I made the time control but could see no way to keep the game going. The littlest warrior just walks his king over to the queenside and my rook is stuck on a8. He really did finish me off in style. 1-0

When the game was over, I again shook his hand of which six or seven would fit comfortably into mine. He was gracious as was his father who told me a little about Luke. For a nine year old he had a very long list of accomplishments in chess and other things. One of the most important is the fact that he has earned the right and has been selected to represent our country in the 10 and under competition for the World Youth Championships in Vietnam this fall. In order to raise funds for Luke and his family, he has a very fine website: It covers his biography in chess as well as life.

In the last round Luke faced a real challenge, the well known FIDE master and great trainer (father of one of our best players, Hikaru Nakamura), Sunil Weeramantry. The boy wonder pulled a real major upset of Sunil to win the first place under 2100 prize at an adult national tournament! When I talked to Sunil later, he was full of praise for Luke and also the boys’ family. He predicted that Luke would be a grandmaster in the future. (During an informal chat with Luke, he told me that this indeed was his goal!)


Weeramantry, Sunil (2215)
Harmon-Vellotti, Luke (1859)

National Open, June 8, 2008

1.e4 e6 2.d4 d5 3.Nc3 Bb4 4.e5 c5 5.Bd2 Ne7 6.Nb5 Bxd2+ 7.Qxd2 0-0 8.c3 Nbc6 9.f4 f6 10.Nf3 Bd7 11.Nd6 Qb6 12.Rd1 cxd4 13.cxd4 Nc8 14.Nxc8 Raxc8 15.Bd3 Nb4 16.Bb1 f5 17.0-0 Rc7 18.Rc1 Rfc8 19.a3 Nc6 20.Rc3 Na5 21.Rfc1 Nb3 0-1

“Full many a flower was born to blush unseen and waste its sweetness on the desert air.” (Thomas Gray’s Elegy Written in a Country Churchyard.)

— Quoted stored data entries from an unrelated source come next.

/-- The same for generator 1. -/
theorem State.stepOrReject_ks1 {s : State} (value : Half → Half) (h : s.seeded1 = true) :
    s.stepOrReject .ks1 value =
      { s with ks1 := lcg s.ks1, res := zext32 (value (keystreamWord (lcg s.ks1))), rej := false } := by
  rw [State.stepOrReject_of_seeded (g := .ks1) value h, State.stepKs, State.ks, State.setKs,
    State.setRes, State.accept]

/-- Settles O15: the decoding is the opcode's row; whether the generator is seeded decides between one generator step
and the rejection. -/
theorem ksNextCommand : Obligations.KsNextCommand := by
  refine ⟨fun cw hop => ⟨?_, ?_⟩, fun s h => ?_, fun s h => ?_, fun s g h => ?_, fun s => ?_⟩
  · refine (and_mask_eq_pattern_iff_of_op (o := .ksNext) hop).trans ?_
    simp [C64.unusedZero, C64.ofWord, and_assoc]
  · refine (decode_of_op (o := .ksNext) hop).trans ?_
    rw [Instr.ofFields, KsId.ofBit_g]
    rfl
  · simp only [exec, execKsNext, State.stepOrReject_ks0 _ h, lcg, keystreamWord]
  · simp only [exec, execKsNext, State.stepOrReject_ks1 _ h, lcg, keystreamWord]
  · rw [exec, execKsNext, State.stepOrReject_of_unseeded _ h, State.reject]
  · obtain ⟨hks, hres⟩ : lcg 0 = 0x00006073 ∧ zext32 (keystreamWord (lcg 0)) = 0x00000000 := by decide
    obtain ⟨hks', hres'⟩ : lcg (lcg 0) = 0xE97E7B6A ∧ zext32 (keystreamWord (lcg (lcg 0))) = 0x0000E97E := by
      decide
    exact ⟨_, _, _, rfl, congrArg Host.Outcome.next (State.stepOrReject_ks0 _ rfl), hks, hres,
      congrArg Host.Outcome.next (State.stepOrReject_ks0 _ rfl), hks', hres'⟩

/-! ### A seeded generator in a run -/

/-- Generator `g` is seeded and holds `k`, in a run that no table change has spoilt. -/
structure State.HoldsKs (s : State) (g : KsId) (k : Word) : Prop where
  phase_ne : s.phase ≠ .reloaded
  seeded : s.seeded g = true
  ks_eq : s.ks g = k

section HoldsKs

variable {s t : State} {g : KsId} {k : Word}

theorem State.HoldsKs.reject (h : s.HoldsKs g k) (c : RejectCode) : (s.reject c).HoldsKs g k := by
  obtain ⟨hphase, hseeded, hks⟩ := h
  cases g <;> exact ⟨hphase, hseeded, hks⟩

theorem State.HoldsKs.setRunning (h : s.HoldsKs g k) : State.HoldsKs { s with phase := .running } g k := by
  obtain ⟨-, hseeded, hks⟩ := h
  cases g <;> exact ⟨RunPhase.noConfusion, hseeded, hks⟩

/-- A seeded generator moves on by one `lcg`, and its new keystream word makes the result (40_keystream.md R82). -/
theorem State.HoldsKs.stepOrReject (h : s.HoldsKs g k) (value : Half → Half) :
    (s.stepOrReject g value).HoldsKs g (lcg k) ∧
      (s.stepOrReject g value).res = zext32 (value (keystreamWord (lcg k))) := by
  obtain ⟨hphase, hseeded, rfl⟩ := h
  rw [State.stepOrReject_of_seeded value hseeded, State.stepKs]
  generalize lcg (s.ks g) = k
  cases g <;> exact ⟨⟨hphase, hseeded, rfl⟩, rfl⟩

theorem State.stepOrReject_phase (s : State) (g : KsId) (value : Half → Half) :
    (s.stepOrReject g value).phase = s.phase := by
  cases hs : s.seeded g with
  | true => simp [State.stepOrReject_of_seeded value hs, State.stepKs]
  | false => simp [State.stepOrReject_of_unseeded value hs]

/-- No command moves the run between its phases. -/
theorem exec_keeps_phase {i : Instr} (hexec : exec i s = .next t) : t.phase = s.phase := by
  cases i with
  | ksSeed g seed =>
    cases hexec
    simp
  | ksNext g =>
    cases hexec
    exact s.stepOrReject_phase g _
  | xdWord g w =>
    cases hexec
    exact s.stepOrReject_phase g _
  | prEntry idx =>
    cases hexec
    split <;> rfl
  | _ =>
    cases hexec
    rfl

/-- Only a command that names `g` steps it. -/
theorem stepsKs_of_not_named {cw : CommandWord} {i : Instr} (hdecode : decode cw = .instr i)
    (hnamed : namedKs i ≠ some g) : stepsKs g cw = false := by
  cases i with
  | ksNext g' => simpa [stepsKs, hdecode, namedKs] using hnamed
  | xdWord g' w => simpa [stepsKs, hdecode, namedKs] using hnamed
  | _ => simp [stepsKs, hdecode]

/-- The word may be anything but a KS.SEED naming `g`: rejected, a command that steps `g`, or one that does not name
it (40_keystream.md R83). -/
theorem takeWord_holdsKs {cw : CommandWord} (h : s.HoldsKs g k) (hseeds : seedsKs g cw = false)
    (htake : takeWord cw s = .next t) : t.HoldsKs g (if stepsKs g cw then lcg k else k) := by
  cases hdecode : decode cw with
  | reject c =>
    have hsteps : stepsKs g cw = false := by simp [stepsKs, hdecode]
    simp only [takeWord, hdecode] at htake
    cases htake
    rw [hsteps]
    exact h.reject c
  | instr i =>
    simp only [takeWord, hdecode] at htake
    by_cases hnamed : namedKs i = some g
    · cases i with
      | ksSeed g' seed =>
        cases hnamed
        simp [seedsKs, hdecode] at hseeds
      | ksNext g' =>
        cases hnamed
        cases htake
        simpa [stepsKs, hdecode] using (h.stepOrReject _).1
      | xdWord g' w =>
        cases hnamed
        cases htake
        simpa [stepsKs, hdecode] using (h.stepOrReject _).1
      | _ => cases hnamed
    · obtain ⟨hks, hseeded⟩ := exec_keeps_unnamed_gen hnamed htake
      rw [stepsKs_of_not_named hdecode hnamed]
      exact ⟨exec_keeps_phase htake ▸ h.phase_ne, hseeded.trans h.seeded, hks.trans h.ks_eq⟩

theorem runWords_cons {cw : CommandWord} {cws : List CommandWord} {rs : List Response} {u : State}
    (hissue : issue cw s = .next t) (hrun : runWords cws t = .next (rs, u)) :
    runWords (cw :: cws) s = .next (t.response :: rs, u) := by
  simp only [runWords, hissue, hrun]

theorem issue_encode (i : Instr) (hphase : s.phase ≠ .reloaded) :
    issue (encode i) s = exec i { s with phase := .running } := by
  rw [issue_eq hphase, takeWord, decode_encode]

/-- A run without a new seed for `g` steps it once for each of its words that step it. -/
theorem runWords_holdsKs (cws : List CommandWord) (h : s.HoldsKs g k)
    (hseeds : ∀ cw ∈ cws, seedsKs g cw = false) :
    ∃ rs t, runWords cws s = .next (rs, t) ∧ t.HoldsKs g (lcgIter (cws.countP (stepsKs g)) k) := by
  induction cws generalizing s k with
  | nil => exact ⟨[], s, rfl, h⟩
  | cons cw cws ih =>
    obtain ⟨hcw, hcws⟩ := List.forall_mem_cons.mp hseeds
    obtain ⟨t, hissue⟩ := issue_next (cw := cw) h.phase_ne
    have ht := takeWord_holdsKs h.setRunning hcw (issue_eq h.phase_ne ▸ hissue)
    obtain ⟨rs, u, hrun, hu⟩ := ih ht hcws
    refine ⟨t.response :: rs, u, runWords_cons hissue hrun, ?_⟩
    cases hsteps : stepsKs g cw <;> simpa [hsteps, lcgIter] using hu

/-- KS.SEED begins the stream (40_keystream.md R80). -/
theorem issue_ksSeed_holdsKs (g : KsId) (seed : Word) (hphase : s.phase ≠ .reloaded) :
    ∃ t, issue (encode (.ksSeed g seed)) s = .next t ∧ t.HoldsKs g seed := by
  obtain ⟨t, hexec, hks, hseeded⟩ := exec_ksSeed_seeds g seed { s with phase := .running }
  have hrunning : t.phase = .running := exec_keeps_phase hexec
  exact ⟨t, (issue_encode _ hphase).trans hexec, by simp [hrunning], hseeded, hks⟩

/-- A command that steps a seeded generator, alone: the generator's next state and the result from its word. -/
theorem runWords_step_holdsKs {i : Instr} {value : Half → Half} (h : s.HoldsKs g k)
    (hexec : ∀ s, exec i s = .next (s.stepOrReject g value)) :
    ∃ r u, runWords [encode i] s = .next ([r], u) ∧ u.ks g = lcg k ∧
      r.res = zext32 (value (keystreamWord (lcg k))) := by
  obtain ⟨hu, hres⟩ := h.setRunning.stepOrReject value
  exact ⟨_, _, runWords_cons ((issue_encode i h.phase_ne).trans (hexec _)) rfl, hu.ks_eq, hres⟩

end HoldsKs

/-- Settles O28: after the seed and any words the generator holds `lcg^m` of the seed, and one step more is `n = m + 1`
for KS.NEXT and XD.WORD alike. -/
theorem keystreamOfSeed : Obligations.KeystreamOfSeed := by
  intro g seed cws s hphase hseeds
  obtain ⟨s₁, hissue, hs₁⟩ := issue_ksSeed_holdsKs g seed hphase
  obtain ⟨rs, t, hrun, ht⟩ := runWords_holdsKs cws hs₁ hseeds
  simp only [keystream, lcgIter_succ]
  exact ⟨s₁.response :: rs, t, runWords_cons hissue hrun, ht.ks_eq,
    runWords_step_holdsKs ht (value := fun k => k) fun _ => rfl,
    fun w => runWords_step_holdsKs ht (value := fun k => w ^^^ k) fun _ => rfl⟩

end Sys2Proof.Machine

/-! ## The stream decryptor (41_xor_decrypt.md)

XD.WORD by itself, then a list of words under a seed: the i-th result is the i-th word XOR `k_(i+1)` of the seed, so
doing it twice gives the words back. -/

namespace Sys2Proof.Machine

/-! ### XD.WORD -/

/-- Settles O16: the decoding is the opcode's row; whether the generator is seeded decides between one generator step
and the rejection. -/
theorem xdWordCommand : Obligations.XdWordCommand := by
  refine ⟨fun cw hop => ⟨?_, ?_⟩, fun s w h => ?_, fun s w h => ?_, fun s g w h => ?_, fun s => ?_⟩
  · refine (and_mask_eq_pattern_iff_of_op (o := .xdWord) hop).trans ?_
    simp [C64.unusedZero, C64.ofWord]
  · refine (decode_of_op (o := .xdWord) hop).trans ?_
    rw [Instr.ofFields, KsId.ofBit_g]
    rfl
  · simp only [exec, execXdWord, State.stepOrReject_ks0 _ h, lcg, keystreamWord]
  · simp only [exec, execXdWord, State.stepOrReject_ks1 _ h, lcg, keystreamWord]
  · rw [exec, execXdWord, State.stepOrReject_of_unseeded _ h, State.reject]
  · obtain ⟨hres₁, hres₂, hres₃⟩ : zext32 (0x0000 ^^^ keystreamWord (lcg 0)) = 0x00000000 ∧
        zext32 (0xE97E ^^^ keystreamWord (lcg (lcg 0))) = 0x00000000 ∧
        zext32 (0x5243 ^^^ keystreamWord (lcg (lcg (lcg 0)))) = 0x00000032 := by decide
    exact ⟨_, _, _, _, rfl, congrArg Host.Outcome.next (State.stepOrReject_ks1 _ rfl), hres₁,
      congrArg Host.Outcome.next (State.stepOrReject_ks1 _ rfl), hres₂,
      congrArg Host.Outcome.next (State.stepOrReject_ks1 _ rfl), hres₃⟩

/-- Settles O31: both commands step the generator and write a result made from its new word, and widening to 32 bits
goes through the XOR. -/
theorem xdWordIsKsNextXored : Obligations.XdWordIsKsNextXored := by
  intro g w s hseeded
  refine ⟨_, rfl, ?_⟩
  rw [exec, execXdWord, State.stepOrReject_of_seeded _ hseeded, State.stepOrReject_of_seeded _ hseeded, zext32,
    BitVec.setWidth_xor]
  rfl

/-! ### A stream of words -/

@[simp] theorem State.rejBit_response (s : State) : s.response.rejBit = s.rej := by
  rw [State.response, Response.rejBit, State.st]
  simp only [BitVec.getLsbD_append]
  simp [flagBit]

section DecryptStream

variable {s t : State} {g : KsId} {k : Word}

/-- A command that is accepted does not fail the host (48_host_sequences.md R145). -/
theorem issueOrFail_of_accepted {i : Instr} (hphase : s.phase ≠ .reloaded)
    (hexec : exec i { s with phase := .running } = .next t) (hrej : t.rej = false) : issueOrFail i s = .ok t := by
  simp [issueOrFail, issue_encode i hphase, hexec, hrej]

theorem issueOrFail_ksSeed_holdsKs (g : KsId) (seed : Word) (hphase : s.phase ≠ .reloaded) :
    ∃ t, issueOrFail (.ksSeed g seed) s = .ok t ∧ t.HoldsKs g seed := by
  obtain ⟨t, hissue, ht⟩ := issue_ksSeed_holdsKs g seed hphase
  have hexec := (issue_encode _ hphase).symm.trans hissue
  have hrej : t.rej = false := by cases hexec; rfl
  exact ⟨t, issueOrFail_of_accepted hphase hexec hrej, ht⟩

theorem issueOrFail_xdWord_holdsKs (w : Half) (h : s.HoldsKs g k) :
    ∃ t, issueOrFail (.xdWord g w) s = .ok t ∧ t.HoldsKs g (lcg k) ∧
      t.response.res.setWidth 16 = w ^^^ keystreamWord (lcg k) := by
  obtain ⟨ht, hres⟩ := h.setRunning.stepOrReject (w ^^^ ·)
  refine ⟨_, issueOrFail_of_accepted h.phase_ne rfl ?_, ht, ?_⟩
  · rw [State.stepOrReject_of_seeded _ h.setRunning.seeded, State.accept_rej]
  · rw [State.response, hres]
    simp

theorem decryptWords_cons {w : Half} {ws rs : List Half} {u : State} (hissue : issueOrFail (.xdWord g w) s = .ok t)
    (hrun : decryptWords g ws t = .ok (rs, u)) :
    decryptWords g (w :: ws) s = .ok (t.response.res.setWidth 16 :: rs, u) := by
  simp only [decryptWords, hissue, hrun, bind, Except.bind]
  rfl

/-- Words on a generator that holds `k` are XORed with the keystream of `k` in order, one step each. -/
theorem decryptWords_holdsKs (ws : List Half) (h : s.HoldsKs g k) :
    ∃ t, decryptWords g ws s = .ok (ws.mapIdx fun i w => w ^^^ keystream (i + 1) k, t) ∧
      t.HoldsKs g (lcgIter ws.length k) := by
  induction ws generalizing s k with
  | nil => exact ⟨s, rfl, h⟩
  | cons w ws ih =>
    obtain ⟨t, hissue, ht, hres⟩ := issueOrFail_xdWord_holdsKs w h
    obtain ⟨u, hrun, hu⟩ := ih ht
    refine ⟨u, ?_, hu⟩
    rw [decryptWords_cons hissue hrun, hres, List.mapIdx_cons]
    rfl

/-- Under a seed the i-th word is XORed with the i-th keystream word (41_xor_decrypt.md R92). -/
theorem decryptStream_eq_mapIdx (g : KsId) (seed : Word) (ws : List Half) (hphase : s.phase ≠ .reloaded) :
    ∃ t, decryptStream g seed ws s = .ok (ws.mapIdx fun i w => w ^^^ keystream (i + 1) seed, t) ∧
      t.HoldsKs g (lcgIter ws.length seed) := by
  obtain ⟨t, hissue, ht⟩ := issueOrFail_ksSeed_holdsKs g seed hphase
  obtain ⟨u, hrun, hu⟩ := decryptWords_holdsKs ws ht
  refine ⟨u, ?_, hu⟩
  rw [decryptStream, hissue]
  exact hrun

end DecryptStream

/-- XOR with a word at each place is its own inverse. -/
theorem mapIdx_xor_mapIdx_xor {n : Nat} (f : Nat → BitVec n) (ws : List (BitVec n)) :
    ((ws.mapIdx fun i w => w ^^^ f i).mapIdx fun i w => w ^^^ f i) = ws := by
  rw [List.mapIdx_mapIdx]
  refine List.ext_getElem? fun i => ?_
  simp [Function.comp_def]

/-- Settles O30: both times the word at each place meets the same keystream word. -/
theorem xorRoundTrip : Obligations.XorRoundTrip := by
  intro g seed ws s hphase
  obtain ⟨t, hfirst, ht⟩ := decryptStream_eq_mapIdx g seed ws hphase
  obtain ⟨u, hsecond, -⟩ := decryptStream_eq_mapIdx g seed (ws.mapIdx fun i w => w ^^^ keystream (i + 1) seed)
    ht.phase_ne
  rw [mapIdx_xor_mapIdx_xor fun i => keystream (i + 1) seed] at hsecond
  exact ⟨_, t, u, hfirst, hsecond⟩

end Sys2Proof.Machine

/-! ## The block permutation (42_permutation.md)

What the selector and the table are: the selector is bits 17:13 of the personality folded into 0..23, and each row of
the table gives the four blocks four different positions. The three commands return these values. -/

namespace Sys2Proof.Machine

That bit of poetry says what could have happened to Luke were not his parents so determined to see that that he get national recognition for his wonderful chess talents. You see, Luke was born and lives in Boise, Idaho, not a great center of chess activity, though there are some very good clubs and some fine players in the potato state. Perhaps this even helped Luke get some recognition at home when he might have been lost in a big chess center. In any case, the little guy came out of the National Open with about a hundred point rating gain,  making him number three in Idaho after his last round game with Sunil.

We Americans should all get behind Luke Harmon-Vellotti in his attempt to bring home yet another world championship. I know you just beat me and beat me, but I really love you chess kids!